Note that it doesn't apply if you just program something in accordance from an rfc where everything is predefined.
jerf|11 months ago
But the static languages have changed, a lot, for the better since then. I now find that when I'm greenfielding something, if I have even a clue how I want to structure it overall, that static languages end up being faster somewhere around a week into the development process. Dynamic languages are superficially easier to refactor, but the refactorings tend to take the form of creating functions that take more and more possible inputs and this corrodes the design over time. Static programs stay working the whole time, and I can easily transform the entire program to take some parameter differently or something and get assurance I'm not missing a code path.

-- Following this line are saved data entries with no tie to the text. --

theorem coeffAt_wordsOf {c : Config} (p : Nat → Nat) {i : Nat} (hi : i < c.n) : coeffAt (wordsOf c p) i = p i := by
  simp [coeffAt, wordsOf, hi]

/-- A list of N words is the words of any polynomial it agrees with. -/
theorem eq_wordsOf {c : Config} {x : List Nat} {p : Nat → Nat} (hx : x.length = c.n)
    (h : ∀ i, i < c.n → coeffAt x i = p i) : x = wordsOf c p := by
  have hlen : (wordsOf c p).length = c.n := by simp [wordsOf]
  refine eq_of_coeffAt_eq (hx.trans hlen.symm) fun i hi => ?_
  rw [hlen] at hi
  rw [h i hi, coeffAt_wordsOf p hi]

theorem State.readBank_eq_wordsOf {s : State} {b : Bank} {p : Nat → Nat} (h : s.holds b p) :
    s.readBank b = some (wordsOf s.cfg p) := State.readBank_of_holds h

theorem State.holds.fieldWords {s : State} {b : Bank} {p : Nat → Nat} (h : s.holds b p) :
    FieldWords s.cfg (wordsOf s.cfg p) :=
  ⟨by simp [wordsOf], fun i hi => by rw [coeffAt_wordsOf p hi]; exact (h i hi).2⟩

/-- A bank written whole with a polynomial's words holds the polynomial. -/
theorem State.holds_writeBank (s : State) (d : Bank) {p : Nat → Nat} (hp : ∀ i, i < s.cfg.n → p i < s.cfg.q) :
    (s.writeBank d (wordsOf s.cfg p)).holds d p := fun i hi => by
  rw [State.writeBank_cfg] at hi
  exact ⟨by simp [State.word_writeBank_same, wordsOf, hi], hp i hi⟩

/-- A bank that is read as a polynomial's words holds the polynomial. -/
theorem State.holds_of_wordsOf_eq (s : State) {d : Bank} {p r : Nat → Nat} (hp : s.holds d p)
    (h : wordsOf s.cfg p = wordsOf s.cfg r) : s.holds d r := fun i hi => by
  have hi' : p i = r i := by rw [← coeffAt_wordsOf p hi, h, coeffAt_wordsOf r hi]
  exact hi' ▸ hp i hi

theorem nttWords_wordsOf {c : Config} (hc : c.Legal) {p : Nat → Nat} (hx : FieldWords c (wordsOf c p)) :
    nttWords c (wordsOf c p) = wordsOf c (forwardTransform c p) := by
  refine eq_wordsOf (by rw [nttWords_length, hx.1]) fun i hi => ?_
  rw [coeffAt_nttWords hc hx hi, forwardTransform_congr hc fun k hk => coeffAt_wordsOf p hk]

/-- `NTT` leaves the forward transform in its bank and changes nothing else (R88); for `N = 2` it does so
without a stage. -/
theorem exec_ntt_of_holds {s : State} (hc : s.cfg.Legal) {d : Bank} {p : Nat → Nat} (hp : s.holds d p) :
    ∃ t, exec (.ntt d) s = .next t ∧ s.onlyBank t d ∧ t.holds d (forwardTransform s.cfg p) := by
  have hwords := nttWords_wordsOf hc hp.fieldWords
  by_cases hl : s.cfg.l = 0
  · refine ⟨s, by simp [exec, execNtt, hl], .refl s d, s.holds_of_wordsOf_eq hp ?_⟩
    rw [← hwords, nttWords, hl]
    rfl
  · refine ⟨s.writeBank d (wordsOf s.cfg (forwardTransform s.cfg p)), ?_, s.onlyBank_writeBank d _,
      s.holds_writeBank d fun i _ => forwardTransform_lt hc p i⟩
    simp [exec, execNtt, hl, State.mapBank, State.readBank_eq_wordsOf hp, hwords]

/-- `INTT` of a forward transform leaves the polynomial and changes nothing else (R95). -/
theorem exec_intt_of_holds {s : State} (hc : s.cfg.Legal) {d : Bank} {p : Nat → Nat}
    (hp : ∀ i, i < s.cfg.n → p i < s.cfg.q) (h : s.holds d (forwardTransform s.cfg p)) :
    ∃ t, exec (.intt d) s = .next t ∧ s.onlyBank t d ∧ t.holds d p := by
  have hfield : FieldWords s.cfg (wordsOf s.cfg p) :=
    ⟨by simp [wordsOf], fun i hi => by rw [coeffAt_wordsOf p hi]; exact hp i hi⟩
  have hwords : inttWords s.cfg (wordsOf s.cfg (forwardTransform s.cfg p)) = wordsOf s.cfg p := by
    rw [← nttWords_wordsOf hc hfield, inttWords_nttWords hc hfield]
  by_cases hl : s.cfg.l = 0
  · refine ⟨s, by simp [exec, execIntt, hl], .refl s d, s.holds_of_wordsOf_eq h ?_⟩
    rw [← hwords, inttWords, hl]
    rfl
  · refine ⟨s.writeBank d (wordsOf s.cfg p), ?_, s.onlyBank_writeBank d _, s.holds_writeBank d hp⟩
    simp [exec, execIntt, hl, State.mapBank, State.readBank_eq_wordsOf h, hwords]

/-- `PWM` of two forward transforms leaves the transform of the product and changes nothing else (R99). -/
theorem exec_pwm_of_holds {s : State} (hc : s.cfg.Legal) (d : Bank) {a b : Bank} {p r : Nat → Nat}
    (ha : s.holds a (forwardTransform s.cfg p)) (hb : s.holds b (forwardTransform s.cfg r)) :
    ∃ t, exec (.pwm d a b) s = .next t ∧ s.onlyBank t d ∧
      t.holds d (forwardTransform s.cfg (naiveMultiply s.cfg p r)) := by
  have hwords : pwmWords s.cfg (wordsOf s.cfg (forwardTransform s.cfg p))
      (wordsOf s.cfg (forwardTransform s.cfg r)) =
        wordsOf s.cfg (forwardTransform s.cfg (naiveMultiply s.cfg p r)) :=
    eq_wordsOf (by rw [pwmWords_length, hc.n_eq_two_h]) fun i hi =>
      coeffAt_pwmWords_of_transforms hc (fun k hk => coeffAt_wordsOf _ hk) (fun k hk => coeffAt_wordsOf _ hk) hi
  refine ⟨s.writeBank d (wordsOf s.cfg (forwardTransform s.cfg (naiveMultiply s.cfg p r))), ?_,
    s.onlyBank_writeBank d _, s.holds_writeBank d fun i _ => forwardTransform_lt hc _ i⟩
  simp [exec, execPwm, State.mapBanks, State.readBank_eq_wordsOf ha, State.readBank_eq_wordsOf hb, hwords]

/-- `PWM` and then `INTT` of its destination: from two forward transforms to the product (R100). -/
theorem execAll_pwm_intt {s : State} (hc : s.cfg.Legal) (d : Bank) {a b : Bank} {p r : Nat → Nat}
    (ha : s.holds a (forwardTransform s.cfg p)) (hb : s.holds b (forwardTransform s.cfg r)) :
    ∃ t, execAll [.pwm d a b, .intt d] s = .next t ∧ s.onlyBank t d ∧ t.holds d (naiveMultiply s.cfg p r) := by
  obtain ⟨u, hpwm, hframe, hprod⟩ := exec_pwm_of_holds hc d ha hb
  rw [← hframe.cfg_eq] at hc hprod
  obtain ⟨t, hintt, hframe', hres⟩ := exec_intt_of_holds hc (fun i _ => naiveMultiply_lt hc p r i) hprod
  rw [hframe.cfg_eq] at hres
  exact ⟨t, by rw [execAll_cons_of_next hpwm, execAll_cons_of_next hintt, execAll_nil],
    hframe.trans hframe', hres⟩

end Sys2Proof.Machine
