/-- A key-table entry of a manifest (R458): KEY_ID, OWNER, KIND. -/
structure KeyEnt where
  id    : KeyId
  owner : Nat
  kind  : BitVec 2
  deriving DecidableEq, Repr

/-- A bound job manifest (R457, R458). -/
structure Manifest where
  jobId   : Word
  owners  : List (BitVec 256)
  recips  : List (BitVec 256)
  programs : List (BitVec 512)
  keys    : List KeyEnt
  groups  : List (Nat × Word)
  psize   : BitVec 2
  policy  : BitVec 2
  clearBudget : Nat
  clip    : Word
  ttDigest : BitVec 512
  hildDigest : BitVec 512
  digest  : BitVec 512
  deriving DecidableEq, Repr

/-- The context of a partition (R456–R473): `state` is the code 0 NONE, 1 BOUND, 2 READY, 3 ENDING. -/
structure Context where
  state   : BitVec 2 := 0
  man     : Option Manifest := none
  ctxKey  : BitVec 256 := 0
  ckptKey : Option (BitVec 256) := none
  shares  : List (Nat × BitVec 256) := []
  clearLeft : Nat := 0
  refills : Nat := 0
  seqs    : List (Nat × DWord) := []
  seqCkpt : DWord := 0
  verdicts : DWord := 0
  deriving DecidableEq, Repr

/-- One region table register (R318). -/
structure Region where
  kind  : BitVec 3 := 0
  pos   : BitVec 3 := 0
  keyId : BitVec 6 := 0
  share : BitVec 10 := 0
  deriving DecidableEq, Repr

/-- A recovery or teardown in progress (R491–R508). `scope` is the hive record's SCOPE code; `smokes`: the SMOKE
descriptors it serves, each with its HIVE address and whether it was absorbed (R504); `record`: the hive record once
captured; `again`: nodes that failed to verify at a super's reset exit (R501); `lost`: the descriptors in flight at an FLR (R101). -/
structure Recovery where
  domain : BitVec 4
  scope  : BitVec 2 := 0
  teardown : Bool := false
  captured : Bool := false
  unit   : Comb
  combs  : List Comb
  supers : List Super
  cause1 : Byte := 0
  alarm1 : Byte := 0
  unit1  : Word := 0
  cause2 : Byte := 0
  unit2  : Word := 0
  escalated : Bool := false
  drainTo : Bool := false
  byDesc : Bool := false
  byCmd  : Bool := false
  noHost : Bool := false
  smokes : List (RunDesc × DWord × Bool) := []
  record : Bytes := []
  hiveWritten : Bool := false
  again  : List (Super × Nat) := []
  lost   : List (Ring × Desc) := []
  seq    : BitVec 16 := 0
  frame  : Nat := 0
  humStop : DWord := 0
  beat   : BitVec 48 := 0
  origin : Word := 0
  deriving DecidableEq, Repr

/-- A shard record a checkpoint has written: what its manifest entry says (R527). -/
structure ShardEnt where
  shard  : Nat
  len    : Nat
  seq    : Nat
  recLen : Nat
  digest : BitVec 512
  deriving DecidableEq, Repr

/-- A running checkpoint (R513–R533). `auto`: 0 descriptor, 1 trigger, 2 salvage; `list` is empty while the standing list
has not arrived; `step` is s, `label` the step of the committed records; `wrote`: the shard records are written. -/
structure Ckpt where
  ring    : Option RunDesc
  auto    : Nat
  list    : Bytes := []
  step    : DWord := 0
  label   : DWord := 0
  salvage : Bool := false
  hold    : Bool := false
  id      : BitVec 256 := 0
  wrote   : Bool := false
  entries : List ShardEnt := []
  mseq    : Nat := 0
  moved   : Nat := 0
  deriving DecidableEq, Repr

/-- A running restore (R534–R536). -/
structure Restore where
  ring  : RunDesc
  list  : Bytes
  manifests : Bytes
  pass  : Nat
  deriving DecidableEq, Repr

/-- Early-warning window counts of R509, one per monitor, and windows since the last trigger. -/
structure EwCounts where
  counts : Vector Nat 7 := .replicate 7 0
  sinceTrigger : Nat := 16
  combIx : Vector Comb 7 := .replicate 7 0
  deriving DecidableEq, Repr

/-- Everything of partition k. -/
structure PartState where
  live    : Bool := false
  psize   : BitVec 2 := 0
  removing : Bool := false
  busyCmd : BitVec 2 := 0
  ctx     : Context := {}
  rings   : Vector RingState 16 := .replicate 16 {}
  evq     : EvRing := {}
  sems    : Tab DWord := []
  rgn     : Vector Region 16 := .replicate 16 {}
  locked  : Bool := false
  ready   : Bool := false
  mapErr  : BitVec 4 := 0
  hiveAddr : DWord := 0
  hiveWr  : Sticky := {}
  hiveDrop : Sticky := {}
  hiveSeq : BitVec 16 := 0
  hiveCopy : Bytes := []
  sum     : DWord := 0
  recov   : List Recovery := []
  stopped : Bool := false
  ew      : EwCounts := {}
  ckptList : DWord := 0
  auto    : Bool := false
  autoSalv : Bool := false
  ckptCount : BitVec 14 := 0
  ckptState : BitVec 2 := 0
  absorbed : Sticky := {}
  orphaned : Sticky := {}
  ckptDone : Nat := 0
  lastStep : BitVec 48 := 0
  ckpt    : Option Ckpt := none
  restore : Option Restore := none
  tt      : Option Timetable := none
  nextTt  : Option Timetable := none
  energy  : Word := 0
  peak    : Word := 0
  votes   : List VotePart := []
  lastCompute : DWord := 0
  fetchNo : Nat := 0
  deriving DecidableEq, Repr

/-- A host function (R415, R423, R425, R428–R435). `keySets` bit i: key set i is programmed; `mps`, `mrrs`: the codes of
Max_Payload_Size and Max_Read_Request_Size, 128 bytes × 2^code. -/
structure FnState where
  timeout : Sticky := {}
  cplBad  : Sticky := {}
  badMmio : Sticky := {}
  ideFail : Sticky := {}
  noIde   : Sticky := {}
  secure  : Bool := false
  keySets : BitVec 2 := 0
  activeSet : Nat := 0
  tdi     : BitVec 2 := 0
  d3      : Bool := false
  busMaster : Bool := false
  memSpace : Bool := false
  mps     : BitVec 3 := 0
  mrrs    : BitVec 3 := 2
  relaxed : Bool := true
  latch   : List (Reg × Word) := []
  deriving DecidableEq, Repr

/-- One die: its crown copy (R441), throttle causes (R552–R554), fuses (R447, R561), repair record (R565) and bridge
receiver (R366). Thermal flags: the die's own cause, its divide-by-4 request, and the DRAM causes of its supers. -/
structure DieState where
  crownEpoch : Word := 0
  crownDie : Die := 0
  region  : Bool := false
  uv      : Bool := false
  overpwr : Bool := false
  thermDie : Bool := false
  therm4  : Bool := false
  thermDram : BitVec 8 := 0
  temp    : Int := 0
  svn     : BitVec 7 := 0
  revoke  : BitVec 4 := 0
  unlocks : BitVec 8 := 0
  repair  : List Word := []
  groupAuth : Vector Sticky 4 := .replicate 4 {}
  hostAuth : Sticky := {}
  mgmtAuth : Sticky := {}
  deriving DecidableEq, Repr

/-- A spare substitution in progress on one direction of a port (R380): the lane, whether the spare is driven, and the
switch frame. -/
structure Subst where
  lane  : Fin 16
  ack   : Bool := false
  frame : Option Word := none
  deriving DecidableEq, Repr

/-- A physical fabric port (R411). -/
structure PortState where
  failedTx : BitVec 17 := 0
  failedRx : BitVec 17 := 0
  spareTx : BitVec 5 := 31
  spareRx : BitVec 5 := 31
  on      : Bool := false
  subTx   : Option Subst := none
  subRx   : Option Subst := none
  deriving DecidableEq, Repr

/-- An entry of the log the monitor prints (R571). -/
inductive LogEnt where
  | refused (what : String)
  | crown (epoch : Word) (die : Die)
  | boot (stage fail : Nat)
  deriving DecidableEq, Repr

/-- A journalled state change and whether a target write of it was accepted (R443). -/
structure JournalEnt where
  op      : BitVec 3
  part    : Part
  touched : Bool
  deriving DecidableEq, Repr

/-- The queens, the crown and the debug state (R440–R480). -/
structure Queen where
  epoch   : Word := 0
  die     : Die := 0
  q0      : BitVec 2 := 0
  q1      : BitVec 2 := 0
  sbSeq   : Word := 0
  rxSeq   : Option Word := none
  journal : List JournalEnt := []
  staleWr : Sticky := {}
  crownChg : Sticky := {}
  manRej  : Sticky := {}
  envRej  : Sticky := {}
  sbMac   : Sticky := {}
  dbgUnlock : Sticky := {}
  cmdBusy : Bool := false
  cmdErr  : BitVec 4 := 0
  challenge : Option (BitVec 256) := none
  unlocking : Bool := false
  dbgActive : Bool := false
  scope   : BitVec 3 := 0
  log     : List LogEnt := []
  repFull : Sticky := {}
  deriving DecidableEq, Repr

/-- The power domains that are on from stage ROM (R42, R562): the queens, PCIe, debug, the die NoCs, the two halves of the
die bridge. -/
structure FixedDomains where
  queens : BitVec 2 := 0
  pcie   : Bool := false
  debug  : Bool := false
  noc    : BitVec 2 := 0
  bridge : BitVec 2 := 0
  deriving DecidableEq, Repr

/-- The power controller, its registers and the references (R538–R556). -/
structure Power where
  rails   : BitVec 10 := 0x3FF
  pwrgd   : Bool := true
  thermtripN : Bool := true
  latched : Bool := false
  inputFaulted : Bool := false
  volt    : BitVec 16 := 0
  curr    : BitVec 16 := 0
  watts   : BitVec 16 := 0
  avg     : BitVec 16 := 0
  limit   : BitVec 11 := 1500
  limErr  : BitVec 2 := 0
  uv      : Sticky := {}
  therm   : Sticky := {}
  overpwr : Sticky := {}
  tDram   : Int := 0
  tDramSup : Super := 0
  tSup    : Vector Int 8 := .replicate 8 0
  frefLoss : Sticky := {}
  prefLoss : Sticky := {}
  pllUnlock : Sticky := {}
  frefOk  : Bool := false
  prefOk  : Bool := false
  frefLost : Bool := false
  prefLost : Bool := false
  fixed   : FixedDomains := {}
  deriving DecidableEq, Repr

/-- The reset that brought the module up (R562). -/
inductive BootKind where
  | powerOn | cold | warm
  deriving DecidableEq, Repr

/-- Boot, flash and recovery mode (R557–R573). -/
structure Boot where
  stage   : BitVec 4 := 0
  fail    : BitVec 4 := 0
  imgSvn  : BitVec 7 := 0
  kind    : BootKind := .powerOn
  boots   : BitVec 16 := 0
  busy    : Bool := false
  err     : BitVec 4 := 0
  toRecovery : Bool := false
  erased  : Bool := false
  flash   : Tab Byte := []
  staging : Nat := 0
  stageLen : Nat := 0
  buildId : DWord := 0
  commit  : Bool := false
  dQueen  : BitVec 512 := 0
  dSeq    : BitVec 512 := 0
  dHild   : BitVec 512 := 0
  cdi1    : BitVec 512 := 0
  deriving DecidableEq, Repr

/-- A PLDM platform event held for the BMC (R568). -/
structure PlatEvent where
  kind   : Byte
  cause  : Byte
  detail : BitVec 56
  deriving DecidableEq, Repr

/-- Management over I3C and the monitor (R566–R572). -/
structure Mgmt where
  i3cDyn  : Option (BitVec 7) := none
  eid     : Byte := 0
  events  : List PlatEvent := []
  evLost  : Nat := 0
  updMode : Bool := false
  updErased : Bool := false
  updOk   : Bool := false
  updHdr  : Bytes := []
  updGot  : Nat := 0
  verified : Bool := false
  trace   : Bool := false
  spdmDoe : Bool := false
  spdmMctp : Bool := false
  doeError : Bool := false
  deriving DecidableEq, Repr

/-- The event registers of PF0 (R511). -/
structure EvtRegs where
  resetBusy : Bool := false
  resetErr : BitVec 3 := 0
  resetPort : Option (Comb × LPort) := none
  resetSup : Option Super := none
  modState : BitVec 2 := 0
  recovery : Sticky := {}
  escalate : Sticky := {}
  drainTo : Sticky := {}
  wdog    : Sticky := {}
  ewTrip  : Sticky := {}
  lateFlit : Sticky := {}
  drain   : BitVec 16 := 50
  wdogLim : BitVec 16 := 2385
  ceThr   : BitVec 16 := 256
  slackThr : Byte := 4
  repairThr : Byte := 4
  margin  : Byte := 5
  trig    : BitVec 7 := 0x7F
  modlog  : DWord := 0
  deriving DecidableEq, Repr

/-- The module registers of the host port and the fabric (R50, R372, R373, R413, R436). -/
structure ModuleRegs where
  humRoot : Bool := true
  rootX   : BitVec 5 := 0
  rootY   : BitVec 5 := 0
  rootZ   : BitVec 5 := 0
  humEpoch : DWord := 0
  x       : BitVec 5 := 0
  y       : BitVec 5 := 0
  z       : BitVec 5 := 0
  dimX    : BitVec 5 := 0
  dimY    : BitVec 5 := 0
  dimZ    : BitVec 5 := 0
  attached : Bool := false
  mapEn   : BitVec 6 := 0
  zpSkip  : Bool := false
  znSkip  : Bool := false
  winBase : BitVec 10 := 0
  winDenied : Sticky := {}
  winAddr : BitVec 40 := 0
  linkUp  : Bool := false
  gts     : Nat := 0
  width   : Nat := 0
  perstN  : Bool := false
  vfEnable : Bool := false
  numVfs  : Nat := 0
  pairLinks : List (Comb × Comb) := []
  groupLinks : BitVec 4 := 0
  bridge  : Vector (Vector LinkDir 2) 6 := .replicate 6 (.replicate 2 {})
  evq     : EvRing := {}
  deriving DecidableEq, Repr

/-- What leaves the module: the model's own trace, newest first. -/
inductive Output where
  | completion (p : Part) (r : Ring) (addr : DWord) (rec : Bytes)
  | event (f : Fn) (addr : DWord) (rec : Bytes)
  | hostWrite (f : Fn) (addr : DWord) (data : Bytes) (relaxed : Bool)
  | hostRead (f : Fn) (addr : DWord) (len : Nat)
  | mmioData (f : Fn) (reg : Reg) (value : DWord)
  | mmioRefused (f : Fn) (isRead : Bool)
  | readReply (who : Requester) (status : Byte) (data : Bytes)
  | windowData (data : Bytes)
  | windowAbort
  | frame (k : Comb) (p : LPort) (link : Bytes) (flit : Option Flit)
  | record (k : Comb) (p : LPort) (type : Byte) (a : AlarmRec) (v : VoteRec)
  | humSync (k : Comb) (p : LPort) (rec : HumSync)
  | laneRec (k : Comb) (p : LPort) (op : BitVec 2) (lane : Nat) (frame : Word)
  | spdm (code status : Byte) (body : Bytes)
  | i3c (data : Bytes)
  | pldm (ok : Bool) (data : Bytes)
  | uart (words : List DWord) (err : Nat)
  | sideband (msg : Sideband) (seq : Word)
  | withT (request : Output)
  deriving DecidableEq, Repr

I personally actively avoid dynamic languages for initial development now, for anything that is going to be over a week in size. The false economies are already biting by that point and it gets progressively and generally monotonically worse over time.
This comes from someone who was almost 100% dynamic scripting language in the first 15 years of my career. It's not from lack of understanding of dynamic scripting languages, used at scale.
zoogeny|11 months ago
And when you factor in LLMs being ridiculously good at scaffolding basic apps, the time to reach that turning point will continue to decrease. It takes me time to write out test harness boiler plate, or making a nice dev/staging environment configuration. It is why many languages come with a `mylang create proj` command line tool to automate a basic project. But the custom scaffolding that a LLM can provide will eventually beat any command line project creation tool we can imagine.
This is one of the driving realizations of my point. I've coded in a lot of dynamic languages and a lot of static languages and the distance between their developer experiences are shrinking drastically. I would expect a decent dynamic language expert to become productive in Go very quickly. Rust may be more difficult but again should be totally possible for any competent programmer. Then you add on top of that the fact they will be ramping up using an LLM that can explain the code they are looking at to them, that can provide suggestions on how to approach problems, that can actually write example code, etc.
And then there are all of the benefits of deploying statically compile binaries. Of managing memory layouts precisely. Of taking direct advantage of things like simd when appropriate.